The banks participating in the Marco Polo initiative see important opportunities for making trade finance more efficient and reliable using blockchains and distributed ledgers. Lasse Meholm, head of blockchain and distributed ledger strategy at DNB, said in an interview that blockchain technology offers “a wide range of advantages over traditional technology” for trade finance, including more stability as a result of the distributed nature of nodes and data, as well as the security provided by having a single source of truth in the blockchain. 

He added that, using the blockchain, “money becomes programmable, as smart contracts can program payments depending on a large number of dependencies.” Smart contracts enable banks “to create new services for our customers and improve the customer journey,” he said.

Several of the companies involved in the Marco Polo initiative already have significant experience using blockchain technology to address other challenges in the finance industry. Michael Vrontamitis, head of trade, Europe and Americas, at Standard Chartered, told Distributed.com that “we are involved in a number” of blockchain initiatives, adding that “our focus is on solving problems for our clients rather than the technology itself. We worked with one client, for example, with TradeIX and AIG to deliver a receivables solution leveraging blockchain [technology], API and cloud technologies.”

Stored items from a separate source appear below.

-- ==== Sys2Proof/Machine/Cartridge.lean ====
section
/-! DEFINITION. The cartridge (mapper) interface of spec/63_controllers_and_host.md R345: the five functions,
for the spec's own `FLAT32` (R346) and for any other cartridge, whose five functions are the opaque
parameters of Config.lean over a state that is a list of numbers. -/

namespace Sys2Proof.Machine

/-- State of `FLAT32` (R346): `prg` 32768 bytes and `mir` are constant, `wram` and `chr` 8192 bytes each. -/
structure Flat32 where
  prg  : Memory
  wram : Memory
  chr  : Memory
  mir  : Mirroring
  deriving DecidableEq, Repr

/-- The mapper's state (R22, R345): `FLAT32`, or another cartridge whose state is a list of numbers read
and written only by the five functions of Config.lean. -/
inductive Mapper where
  | flat32 (f : Flat32)
  | custom (st : List Nat)
  deriving DecidableEq, Repr

/-- `FLAT32` with nothing in it: every byte reads 0, horizontal mirroring (R346, log 2). -/
def Mapper.empty : Mapper := .flat32 { prg := [], wram := [], chr := [], mir := .horizontal }

/-- The byte index inside `prg` of a CPU address $8000 to $FFFF: `addr - 0x8000` (R346). -/
def prgIndex (a : Word) : Nat := (a.setWidth 15).toNat

/-- The byte index inside `wram` of a CPU address $6000 to $7FFF: `addr - 0x6000` (R346). -/
def wramIndex (a : Word) : Nat := (a.setWidth 13).toNat

/-- The byte index inside `chr`: `a & 0x1FFF` (R346). -/
def chrIndex (a : BitVec 14) : Nat := (a.setWidth 13).toNat

/-- `cpu_read(addr)`, called for CPU reads of $6000 to $FFFF (R345, R346). -/
def Mapper.cpuRead (c : Mapper) (a : Word) : Byte × Mapper :=
  match c with
  | .flat32 f => (if a.msb then f.prg.read (prgIndex a) else f.wram.read (wramIndex a), c)
  | .custom st => ((Config.mapperCpuRead st a).1, .custom (Config.mapperCpuRead st a).2)

/-- `cpu_write(addr, v)`, called for CPU writes of $6000 to $FFFF (R345, R346). -/
def Mapper.cpuWrite (c : Mapper) (a : Word) (v : Byte) : Mapper :=
  match c with
  | .flat32 f => if a.msb then c else .flat32 { f with wram := f.wram.write (wramIndex a) v }
  | .custom st => .custom (Config.mapperCpuWrite st a v)

/-- `ppu_read(a)` (R345, R346). -/
def Mapper.ppuRead (c : Mapper) (a : BitVec 14) : Byte × Mapper :=
  match c with
  | .flat32 f => (f.chr.read (chrIndex a), c)
  | .custom st => ((Config.mapperPpuRead st a).1, .custom (Config.mapperPpuRead st a).2)

/-- `ppu_write(a, v)` (R345, R346). -/
def Mapper.ppuWrite (c : Mapper) (a : BitVec 14) (v : Byte) : Mapper :=
  match c with
  | .flat32 f => .flat32 { f with chr := f.chr.write (chrIndex a) v }
  | .custom st => .custom (Config.mapperPpuWrite st a v)

/-- `mirroring`; reading it changes nothing (R345, R346). -/
def Mapper.mirroring (c : Mapper) : Mirroring :=
  match c with
  | .flat32 f => f.mir
  | .custom st => Config.mapperMirroring st

end Sys2Proof.Machine
end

Meholm said that DNB is also involved in several blockchain-related projects, though not all of them have been publicly disclosed to date. He also said that the bank has “increased our focus and budget on blockchains and distributed ledgers over the past six or eight months.”

Michael Spitz, a blockchain specialist and CEO of the Main Incubator at Commerzbank, said that his bank is active in Hyperledger, Ethereum and other blockchain projects.

“Our blockchain projects focus on different parts of the bank value chain,” he said, “from securities issuance over cash on ledger/payments to trade finance.”

Spitz added that in working with Marco Polo, Commerzbank’s “main objective is to explore the benefits of distributed ledger technology for our trade finance offer, so that we can create more sophisticated trade finance solutions with focus on the open account market by connecting the physical and the financial supply chains of our clients.”